I am archiving my RDS MySQL database to a secondary database using pt-archival from percona but during the archival activity the CPU and DB connections of the database increases. The archival activity consists of deleting data from the main database and copying it to the secondary database. Is there some way this can be reduced since this is a production database.
The pt-archive command is -
pt-archiver --source h=source-database.com,u=username,p=password,D=dbName,t=tableName --where "creation_time< current_date - interval 30 day" --dest h=dest-database.com,u=username,p=password --limit 1000 --txn-size 1000 --progress 1000 --optimize=s
Check for --sleep-coef and --sleep options which can be used to have pt-archiver to go slower and let database catchup with traffic
The sleep command just puts pt-archive to sleep for sometime right between selects, but is there anything to reduce the database connections and CPU used? Also without the sleep database traffic will not be hindered right, given there is sufficient CPU and Db connections? If you could also explain why exactly pt-archive is making so many db-connections that would be great!, as in one database it is making 7 connections and in the other it is making 100, is it based on the number of tables in the database or something?
Please provide SHOW PROCESSLIST output - what do you mean by pt-archiver creating 100 connections…
I’m not sure if this will help but this is what i would see as soon as I’d run the pt-archive command
Also I don’t think I would be able to provide the processlist command as this is in production and will not be accessible by me.I had done the same experiment on a smaller database and had seen the spike in database connections there as well but the spike was not as large. Does the size of database matter? On average how many connections would pt-archive make.
Also coming to the CPU part of the question is there anything that can be done for that? Would reducing the number of records being processed at a time(currently 1000) help in that.

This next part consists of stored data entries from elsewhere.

-- ==== Sys2Proof/Config.lean ====
section
/-!
DEFINITION. What an implementation fixes and what the spec leaves free (00_scope.md R5).
The constants are the ones the spec decides.
The opaque functions are the draws of R7: nothing in Lean can evaluate one or prove a value of one, so a claim about a
drawn value holds for every value (DESIGN CHOICE, log entry 1).
The OPEN parameters are fields of State (DESIGN CHOICE, log entry 2).
-/
namespace Sys2Proof.Config

/-- QUEUE_SIZE (10_state.md R25, D5). -/
def queueSize : Nat := 4

/-- PIT_DIV: CPU ticks per timer tick (50_pipeline_bus_timing.md R374). -/
def pitDiv : Nat := 4

/-- Wait ticks of a port cycle (50_pipeline_bus_timing.md R381). -/
def ioWaitStates : Nat := 1

/-- Ticks of a bus cycle without waits: T1, T2, T3, T4 (50_pipeline_bus_timing.md R381). -/
def busCycleTicks : Nat := 4

/-- Scanlines of a vertical sync pulse (65_video.md R645, CR3). -/
def vsyncLines : Nat := 16

/-- The n-th flag bit the CPU draws (00_scope.md R7, D10). -/
opaque freeBit : Nat → Bool

/-- The n-th byte the CPU draws (41_arithmetic.md R214, R215). -/
opaque freeByte : Nat → Byte

/-- The n-th word the CPU draws (40_data_transfer.md R174). -/
opaque freeWord : Nat → Word

/-- The n-th byte a device draws: a read of a write-only port, the free bits of a poll or status byte, the data of the
first acknowledge cycle, a byte a DMA device or an external handler gives when the host supplied none. -/
opaque deviceByte : Nat → Byte

/-- The n-th word a device draws: a timer count the spec leaves undefined (62_pit.md R530, R533, R534). -/
opaque deviceWord : Nat → Word

/-- The n-th bit a device draws: a timer output the spec leaves undefined (62_pit.md R533, R534). -/
opaque deviceBit : Nat → Bool

/-- What the byte of RAM or video memory with a given number holds after the e-th loss of memory content
(10_state.md R30: "a draw per byte"). -/
opaque powerOnByte : (epoch key : Nat) → Byte

/-- The character ROM: eight dots of one row of a glyph, bit 7 leftmost (00_scope.md R5 `Glyph`, 65_video.md R660). -/
opaque glyph : (code : Byte) → (row : Nat) → Byte

end Sys2Proof.Config
end

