-- ==== Sys2Proof/Machine/Logic.lean ====
section
/-!
DEFINITION. The logic, shift and rotate instructions (42_logic_shift.md).
Each instruction has its program (`prog…`), which Level T runs access by access, and its Level A step (`exec…`).
-/
namespace Sys2Proof.Machine

/-- OR (42_logic_shift.md R241, 41_arithmetic.md R231). -/
def progOrEbGb (rm : RM8) (reg : Reg8) (c : Cpu) : Prog := aluRmReg byteWidth .or rm reg c

/-- `OR_Eb_Gb` as a Level A step. -/
def execOrEbGb (rm : RM8) (reg : Reg8) (s : State) : Host.Outcome State Fault Refusal := commit (progOrEbGb rm reg) s

/-- OR (42_logic_shift.md R241, 41_arithmetic.md R231). -/
def progOrEvGv (rm : RM16) (reg : Reg16) (c : Cpu) : Prog := aluRmReg wordWidth .or rm reg c

/-- `OR_Ev_Gv` as a Level A step. -/
def execOrEvGv (rm : RM16) (reg : Reg16) (s : State) : Host.Outcome State Fault Refusal := commit (progOrEvGv rm reg) s

/-- OR (42_logic_shift.md R241, 41_arithmetic.md R231). -/
def progOrGbEb (reg : Reg8) (rm : RM8) (c : Cpu) : Prog := aluRegRm byteWidth .or reg rm c

/-- `OR_Gb_Eb` as a Level A step. -/
def execOrGbEb (reg : Reg8) (rm : RM8) (s : State) : Host.Outcome State Fault Refusal := commit (progOrGbEb reg rm) s

/-- OR (42_logic_shift.md R241, 41_arithmetic.md R231). -/
def progOrGvEv (reg : Reg16) (rm : RM16) (c : Cpu) : Prog := aluRegRm wordWidth .or reg rm c

/-- `OR_Gv_Ev` as a Level A step. -/
def execOrGvEv (reg : Reg16) (rm : RM16) (s : State) : Host.Outcome State Fault Refusal := commit (progOrGvEv reg rm) s

/-- OR (42_logic_shift.md R241, 41_arithmetic.md R231). -/
def progOrALIb (imm : Byte) (c : Cpu) : Prog := aluAcc byteWidth .or imm c

/-- `OR_AL_Ib` as a Level A step. -/
def execOrALIb (imm : Byte) (s : State) : Host.Outcome State Fault Refusal := commit (progOrALIb imm) s

/-- OR (42_logic_shift.md R241, 41_arithmetic.md R231). -/
def progOrAXIv (imm : Word) (c : Cpu) : Prog := aluAcc wordWidth .or imm c

/-- `OR_AX_Iv` as a Level A step. -/
def execOrAXIv (imm : Word) (s : State) : Host.Outcome State Fault Refusal := commit (progOrAXIv imm) s

/-- AND (42_logic_shift.md R240, 41_arithmetic.md R231). -/
def progAndEbGb (rm : RM8) (reg : Reg8) (c : Cpu) : Prog := aluRmReg byteWidth .and rm reg c

/-- `AND_Eb_Gb` as a Level A step. -/
def execAndEbGb (rm : RM8) (reg : Reg8) (s : State) : Host.Outcome State Fault Refusal := commit (progAndEbGb rm reg) s

/-- AND (42_logic_shift.md R240, 41_arithmetic.md R231). -/
def progAndEvGv (rm : RM16) (reg : Reg16) (c : Cpu) : Prog := aluRmReg wordWidth .and rm reg c

/-- `AND_Ev_Gv` as a Level A step. -/
def execAndEvGv (rm : RM16) (reg : Reg16) (s : State) : Host.Outcome State Fault Refusal := commit (progAndEvGv rm reg) s

/-- AND (42_logic_shift.md R240, 41_arithmetic.md R231). -/
def progAndGbEb (reg : Reg8) (rm : RM8) (c : Cpu) : Prog := aluRegRm byteWidth .and reg rm c

/-- `AND_Gb_Eb` as a Level A step. -/
def execAndGbEb (reg : Reg8) (rm : RM8) (s : State) : Host.Outcome State Fault Refusal := commit (progAndGbEb reg rm) s

/-- AND (42_logic_shift.md R240, 41_arithmetic.md R231). -/
def progAndGvEv (reg : Reg16) (rm : RM16) (c : Cpu) : Prog := aluRegRm wordWidth .and reg rm c

/-- `AND_Gv_Ev` as a Level A step. -/
def execAndGvEv (reg : Reg16) (rm : RM16) (s : State) : Host.Outcome State Fault Refusal := commit (progAndGvEv reg rm) s

/-- AND (42_logic_shift.md R240, 41_arithmetic.md R231). -/
def progAndALIb (imm : Byte) (c : Cpu) : Prog := aluAcc byteWidth .and imm c

/-- `AND_AL_Ib` as a Level A step. -/
def execAndALIb (imm : Byte) (s : State) : Host.Outcome State Fault Refusal := commit (progAndALIb imm) s

/-- AND (42_logic_shift.md R240, 41_arithmetic.md R231). -/
def progAndAXIv (imm : Word) (c : Cpu) : Prog := aluAcc wordWidth .and imm c

/-- `AND_AX_Iv` as a Level A step. -/
def execAndAXIv (imm : Word) (s : State) : Host.Outcome State Fault Refusal := commit (progAndAXIv imm) s

/-- XOR (42_logic_shift.md R242, 41_arithmetic.md R231). -/
def progXorEbGb (rm : RM8) (reg : Reg8) (c : Cpu) : Prog := aluRmReg byteWidth .xor rm reg c

/-- `XOR_Eb_Gb` as a Level A step. -/
def execXorEbGb (rm : RM8) (reg : Reg8) (s : State) : Host.Outcome State Fault Refusal := commit (progXorEbGb rm reg) s

/-- XOR (42_logic_shift.md R242, 41_arithmetic.md R231). -/
def progXorEvGv (rm : RM16) (reg : Reg16) (c : Cpu) : Prog := aluRmReg wordWidth .xor rm reg c

/-- `XOR_Ev_Gv` as a Level A step. -/
def execXorEvGv (rm : RM16) (reg : Reg16) (s : State) : Host.Outcome State Fault Refusal := commit (progXorEvGv rm reg) s

/-- XOR (42_logic_shift.md R242, 41_arithmetic.md R231). -/
def progXorGbEb (reg : Reg8) (rm : RM8) (c : Cpu) : Prog := aluRegRm byteWidth .xor reg rm c

/-- `XOR_Gb_Eb` as a Level A step. -/
def execXorGbEb (reg : Reg8) (rm : RM8) (s : State) : Host.Outcome State Fault Refusal := commit (progXorGbEb reg rm) s

/-- XOR (42_logic_shift.md R242, 41_arithmetic.md R231). -/
def progXorGvEv (reg : Reg16) (rm : RM16) (c : Cpu) : Prog := aluRegRm wordWidth .xor reg rm c

/-- `XOR_Gv_Ev` as a Level A step. -/
def execXorGvEv (reg : Reg16) (rm : RM16) (s : State) : Host.Outcome State Fault Refusal := commit (progXorGvEv reg rm) s

/-- XOR (42_logic_shift.md R242, 41_arithmetic.md R231). -/
def progXorALIb (imm : Byte) (c : Cpu) : Prog := aluAcc byteWidth .xor imm c

/-- `XOR_AL_Ib` as a Level A step. -/
def execXorALIb (imm : Byte) (s : State) : Host.Outcome State Fault Refusal := commit (progXorALIb imm) s
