-- ==== Sys2Proof/Machine/ProcessorControl.lean ====
section
/-!
DEFINITION. Flag control, the marks that come before an instruction, and processor control (45_processor_control.md).
Each instruction has its program (`prog…`), which Level T runs access by access, and its Level A step (`exec…`).
-/
namespace Sys2Proof.Machine

/-- ESC: a memory operand is read and dropped (45_processor_control.md R343). -/
def progEsc (_op : Oct) (_reg : Oct) (rm : RM16) (c : Cpu) : Prog :=
  match rm with
  | .reg _ => .retire c
  | .mem m => readWord (c.memSeg m) (c.offset m) fun _ => .retire c

/-- `ESC` as a Level A step. -/
def execEsc (op : Oct) (reg : Oct) (rm : RM16) (s : State) : Host.Outcome State Fault Refusal := commit (progEsc op reg rm) s

/-- The ES: mark (45_processor_control.md R333). -/
def progSegES (c : Cpu) : Prog := .more { c.marked .segES with segOverride := some .es }

/-- `ES___segment_override` as a Level A step. -/
def execSegES (s : State) : Host.Outcome State Fault Refusal := commit progSegES s

/-- The CS: mark (45_processor_control.md R333). -/
def progSegCS (c : Cpu) : Prog := .more { c.marked .segCS with segOverride := some .cs }

/-- `CS___segment_override` as a Level A step. -/
def execSegCS (s : State) : Host.Outcome State Fault Refusal := commit progSegCS s

/-- The SS: mark (45_processor_control.md R333). -/
def progSegSS (c : Cpu) : Prog := .more { c.marked .segSS with segOverride := some .ss }

/-- `SS___segment_override` as a Level A step. -/
def execSegSS (s : State) : Host.Outcome State Fault Refusal := commit progSegSS s

/-- The DS: mark (45_processor_control.md R333). -/
def progSegDS (c : Cpu) : Prog := .more { c.marked .segDS with segOverride := some .ds }

/-- `DS___segment_override` as a Level A step. -/
def execSegDS (s : State) : Host.Outcome State Fault Refusal := commit progSegDS s

/-- NOP (45_processor_control.md R340). -/
def progNop (c : Cpu) : Prog := .retire c

/-- `NOP` as a Level A step. -/
def execNop (s : State) : Host.Outcome State Fault Refusal := commit progNop s

/-- WAIT: complete when TEST is true, else waiting (45_processor_control.md R342). -/
def progWait (c : Cpu) : Prog :=
  .test fun t => if t then .retire { c with waiting := false } else .more { c with waiting := true }

/-- `WAIT` as a Level A step. -/
def execWait (s : State) : Host.Outcome State Fault Refusal := commit progWait s

/-- SALC (45_processor_control.md R346). -/
def progSalc (c : Cpu) : Prog := .retire (c.set8 .al (if c.flags.cf then 0xFF else 0))

/-- `SALC__undocumented` as a Level A step. -/
def execSalc (s : State) : Host.Outcome State Fault Refusal := commit progSalc s

/-- The LOCK mark (45_processor_control.md R344). -/
def progLock (c : Cpu) : Prog := .more { c.marked .lock with lockMark := true }

/-- `LOCK__prefix` as a Level A step. -/
def execLock (s : State) : Host.Outcome State Fault Refusal := commit progLock s

/-- The LOCK mark, opcode F1 (45_processor_control.md R344, 30_encoding.md R150). -/
def progLockF1 (c : Cpu) : Prog := .more { c.marked .lockF1 with lockMark := true }

/-- `LOCK__prefix__undocumented_alias_of_F0` as a Level A step. -/
def execLockF1 (s : State) : Host.Outcome State Fault Refusal := commit progLockF1 s

/-- The REPNE mark (30_encoding.md R122, 43_string.md R276). -/
def progRepne (c : Cpu) : Prog := .more { c.marked .repne with repMark := some .repne }

/-- `REPNE___REPNZ__prefix` as a Level A step. -/
def execRepne (s : State) : Host.Outcome State Fault Refusal := commit progRepne s

/-- The REP mark (30_encoding.md R122, 43_string.md R276). -/
def progRep (c : Cpu) : Prog := .more { c.marked .rep with repMark := some .rep }

/-- `REP___REPE___REPZ__prefix` as a Level A step. -/
def execRep (s : State) : Host.Outcome State Fault Refusal := commit progRep s

/-- HLT (45_processor_control.md R341). -/
def progHlt (c : Cpu) : Prog := .retire { c with halted := true }

/-- `HLT` as a Level A step. -/
def execHlt (s : State) : Host.Outcome State Fault Refusal := commit progHlt s

/-- CMC (45_processor_control.md R332). -/
def progCmc (c : Cpu) : Prog := .retire { c with flags := { c.flags with cf := !c.flags.cf } }

/-- `CMC` as a Level A step. -/
def execCmc (s : State) : Host.Outcome State Fault Refusal := commit progCmc s

/-- CLC (45_processor_control.md R330). -/
def progClc (c : Cpu) : Prog := .retire { c with flags := { c.flags with cf := false } }

/-- `CLC` as a Level A step. -/
def execClc (s : State) : Host.Outcome State Fault Refusal := commit progClc s

/-- STC (45_processor_control.md R331). -/
def progStc (c : Cpu) : Prog := .retire { c with flags := { c.flags with cf := true } }

/-- `STC` as a Level A step. -/
def execStc (s : State) : Host.Outcome State Fault Refusal := commit progStc s

/-- CLI (45_processor_control.md R336). -/
def progCli (c : Cpu) : Prog := .retire { c with flags := { c.flags with ifl := false } }

/-- `CLI` as a Level A step. -/
def execCli (s : State) : Host.Outcome State Fault Refusal := commit progCli s

/-- STI: no maskable interrupt at the next boundary if IF was clear (45_processor_control.md R337). -/
def progSti (c : Cpu) : Prog :=
  .retire { c with
    flags := { c.flags with ifl := true }, inhibit := if c.flags.ifl then c.inhibit else .maskable }

/-- `STI` as a Level A step. -/
def execSti (s : State) : Host.Outcome State Fault Refusal := commit progSti s

/-- CLD (45_processor_control.md R334). -/
def progCld (c : Cpu) : Prog := .retire { c with flags := { c.flags with df := false } }

/-- `CLD` as a Level A step. -/
def execCld (s : State) : Host.Outcome State Fault Refusal := commit progCld s

/-- STD (45_processor_control.md R335). -/
def progStd (c : Cpu) : Prog := .retire { c with flags := { c.flags with df := true } }

/-- `STD` as a Level A step. -/
def execStd (s : State) : Host.Outcome State Fault Refusal := commit progStd s

end Sys2Proof.Machine
end

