/-! ## Arithmetic and logic -/

/-- The eight two-operand operations in all their forms: operands read, flags set, result written, in this order
(41_arithmetic.md R231, R200 to R204; 42_logic_shift.md R240 to R242).
The order in which free values are drawn is the model's own (log entry 1). -/
def Obligations.TwoOperandForms : Prop :=
  ∀ (op : AluOp) (s : State),
    (∀ rm reg, exec (aluEbGb op rm reg) s = .next (s.aluTo8 op rm (s.cpu.r8 reg))) ∧
    (∀ rm reg, exec (aluEvGv op rm reg) s = .next (s.aluTo16 op rm (s.cpu.r16 reg))) ∧
    (∀ imm, exec (aluALIb op imm) s = .next (s.aluTo8 op (.reg .al) imm)) ∧
    (∀ imm, exec (aluAXIv op imm) s = .next (s.aluTo16 op (.reg .ax) imm)) ∧
    (∀ rm imm, exec (aluEbIb op rm imm) s = .next (s.aluTo8 op rm imm)) ∧
    (∀ rm imm, exec (aluEbIb82 op rm imm) s = .next (s.aluTo8 op rm imm)) ∧
    (∀ rm imm, exec (aluEvIv op rm imm) s = .next (s.aluTo16 op rm imm)) ∧
    (∀ rm imm, exec (aluEvIbs op rm imm) s = .next (s.aluTo16 op rm (imm.signExtend 16)))

/-- The two forms whose destination is a register and whose source may be in memory (41_arithmetic.md R231).
The order in which free values are drawn is the model's own (log entry 1). -/
def Obligations.RegisterDestinationForms : Prop :=
  ∀ (op : AluOp) (s : State),
    (∀ reg rm, exec (aluGbEb op reg rm) s = .next (s.ends (s.cpu.reads8 rm)
      ((s.cpu.afterAlu op (s.cpu.r8 reg) (s.operand8 rm)).intoUnlessCmp8 op
        (aluResult op s.cpu.flags.cf (s.cpu.r8 reg) (s.operand8 rm)) (.reg reg)))) ∧
    (∀ reg rm, exec (aluGvEv op reg rm) s = .next (s.ends (s.cpu.reads16 rm)
      ((s.cpu.afterAlu op (s.cpu.r16 reg) (s.operand16 rm)).intoUnlessCmp16 op
        (aluResult op s.cpu.flags.cf (s.cpu.r16 reg) (s.operand16 rm)) (.reg reg))))

/-- TEST in all its forms: flags of the conjunction, nothing written (42_logic_shift.md R243).
The order in which free values are drawn is the model's own (log entry 1). -/
def Obligations.TestForms : Prop :=
  ∀ s : State,
    let after8 := fun (rm : RM8) (b : Byte) => s.ends (s.cpu.reads8 rm) (s.cpu.afterAlu .and (s.operand8 rm) b)
    let after16 := fun (rm : RM16) (b : Word) => s.ends (s.cpu.reads16 rm) (s.cpu.afterAlu .and (s.operand16 rm) b)
    (∀ rm reg, exec (.testEbGb rm reg) s = .next (after8 rm (s.cpu.r8 reg))) ∧
    (∀ rm reg, exec (.testEvGv rm reg) s = .next (after16 rm (s.cpu.r16 reg))) ∧
    (∀ imm, exec (.testALIb imm) s = .next (after8 (.reg .al) imm)) ∧
    (∀ imm, exec (.testAXIv imm) s = .next (after16 (.reg .ax) imm)) ∧
    (∀ rm imm, exec (.testEbIb rm imm) s = .next (after8 rm imm) ∧ exec (.testEbIb1 rm imm) s = .next (after8 rm imm)) ∧
    (∀ rm imm, exec (.testEvIv rm imm) s = .next (after16 rm imm) ∧ exec (.testEvIv1 rm imm) s = .next (after16 rm imm))

/-- INC and DEC: the result and the flags of adding or subtracting 1, CF unchanged (41_arithmetic.md R205, R206). -/
def Obligations.IncDec : Prop :=
  ∀ s : State,
    let inc8 := fun a : Byte => { s.cpu.flags.afterAdd a 1 (BitVec.ofNat 8 (a.toNat + 1)) 0 with cf := s.cpu.flags.cf }
    let inc16 := fun a : Word => { s.cpu.flags.afterAdd a 1 (BitVec.ofNat 16 (a.toNat + 1)) 0 with cf := s.cpu.flags.cf }
    let dec8 := fun a : Byte => { s.cpu.flags.afterSub a 1 (BitVec.ofInt 8 (a.toNat - 1)) 0 with cf := s.cpu.flags.cf }
    let dec16 := fun a : Word => { s.cpu.flags.afterSub a 1 (BitVec.ofInt 16 (a.toNat - 1)) 0 with cf := s.cpu.flags.cf }
    let to8 := fun (rm : RM8) (v : Byte) (f : Flags) =>
      s.ends (s.cpu.reads8 rm ++ s.cpu.writes8 v rm) ({ s.cpu with flags := f }.into8 v rm)
    let to16 := fun (rm : RM16) (v : Word) (f : Flags) =>
      s.ends (s.cpu.reads16 rm ++ s.cpu.writes16 v rm) ({ s.cpu with flags := f }.into16 v rm)
    (∀ rm, exec (.incEb rm) s = .next (to8 rm (BitVec.ofNat 8 ((s.operand8 rm).toNat + 1)) (inc8 (s.operand8 rm)))) ∧
    (∀ rm, exec (.incEv rm) s = .next (to16 rm (BitVec.ofNat 16 ((s.operand16 rm).toNat + 1)) (inc16 (s.operand16 rm)))) ∧
    (∀ r, exec (.incReg16 r) s = .next (to16 (.reg r) (BitVec.ofNat 16 ((s.cpu.r16 r).toNat + 1)) (inc16 (s.cpu.r16 r)))) ∧
    (∀ rm, exec (.decEb rm) s = .next (to8 rm (BitVec.ofInt 8 ((s.operand8 rm).toNat - 1)) (dec8 (s.operand8 rm)))) ∧
    (∀ rm, exec (.decEv rm) s = .next (to16 rm (BitVec.ofInt 16 ((s.operand16 rm).toNat - 1)) (dec16 (s.operand16 rm)))) ∧
    (∀ r, exec (.decReg16 r) s = .next (to16 (.reg r) (BitVec.ofInt 16 ((s.cpu.r16 r).toNat - 1)) (dec16 (s.cpu.r16 r))))

/-- NEG subtracts from 0 and sets the flags of that; NOT flips every bit and sets none (41_arithmetic.md R207,
42_logic_shift.md R244). -/
def Obligations.NegNot : Prop :=
  ∀ s : State,
    (∀ rm, let a := s.operand8 rm
      let v := BitVec.ofInt 8 (0 - a.toNat)
      exec (.negEb rm) s = .next (s.ends (s.cpu.reads8 rm ++ s.cpu.writes8 v rm)
        ({ s.cpu with flags := s.cpu.flags.afterSub 0 a v 0 }.into8 v rm)) ∧
      (s.cpu.flags.afterSub 0 a v 0).cf = decide (a ≠ 0)) ∧
    (∀ rm, let a := s.operand16 rm
      let v := BitVec.ofInt 16 (0 - a.toNat)
      exec (.negEv rm) s = .next (s.ends (s.cpu.reads16 rm ++ s.cpu.writes16 v rm)
        ({ s.cpu with flags := s.cpu.flags.afterSub 0 a v 0 }.into16 v rm)) ∧
      (s.cpu.flags.afterSub 0 a v 0).cf = decide (a ≠ 0)) ∧
    (∀ rm, let v := s.operand8 rm ^^^ 0xFF
      exec (.notEb rm) s = .next (s.ends (s.cpu.reads8 rm ++ s.cpu.writes8 v rm) (s.cpu.into8 v rm))) ∧
    (∀ rm, let v := s.operand16 rm ^^^ 0xFFFF
      exec (.notEv rm) s = .next (s.ends (s.cpu.reads16 rm ++ s.cpu.writes16 v rm) (s.cpu.into16 v rm)))

/-- ROL and ROR in closed form: a rotation by the count modulo the width, CF the bit that came round
(42_logic_shift.md R250, R251). -/
def Obligations.RotateClosedForm : Prop :=
  ∀ (n : Nat) (c : Nat) (cf : Bool) (a : BitVec n), 0 < n →
    ((ShiftOp.rol.steps c (cf, a)).2 = a.rotateLeft (c % n)) ∧
    ((ShiftOp.ror.steps c (cf, a)).2 = a.rotateRight (c % n)) ∧
    (1 ≤ c → (ShiftOp.rol.steps c (cf, a)).1 = (ShiftOp.rol.steps c (cf, a)).2.getLsbD 0 ∧
      (ShiftOp.ror.steps c (cf, a)).1 = (ShiftOp.ror.steps c (cf, a)).2.getLsbD (n - 1))

/-- RCL and RCR in closed form: CF and the operand, taken as one number with CF on top, are rotated by the count modulo the
width plus one (42_logic_shift.md R252, R253). -/
def Obligations.RotateThroughCarryClosedForm : Prop :=
  ∀ (n : Nat) (c : Nat) (cf : Bool) (a : BitVec n), 0 < n →
    (BitVec.cons (ShiftOp.rcl.steps c (cf, a)).1 (ShiftOp.rcl.steps c (cf, a)).2 =
      (BitVec.cons cf a).rotateLeft (c % (n + 1))) ∧
    (BitVec.cons (ShiftOp.rcr.steps c (cf, a)).1 (ShiftOp.rcr.steps c (cf, a)).2 =
      (BitVec.cons cf a).rotateRight (c % (n + 1)))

This shows what there is just spike of connections… not what pt-archive has created it. I would imagine Application created those connections due to database slowness… which you can reduce by using -sleep etc flags I suggested
Also coming to the CPU part of the question is there anything that can be done for that? Would reducing the number of records being processed at a time(currently 1000) help in that. Or is there any parameter I can add which will reduce CPU consumption. This spike usually happens due to the optimize command. I understand that internally pt-archive is just running the usual mysql optimize command in the backend but is there any thing else from percona i can use to not see the spike while doing the same job optimize does?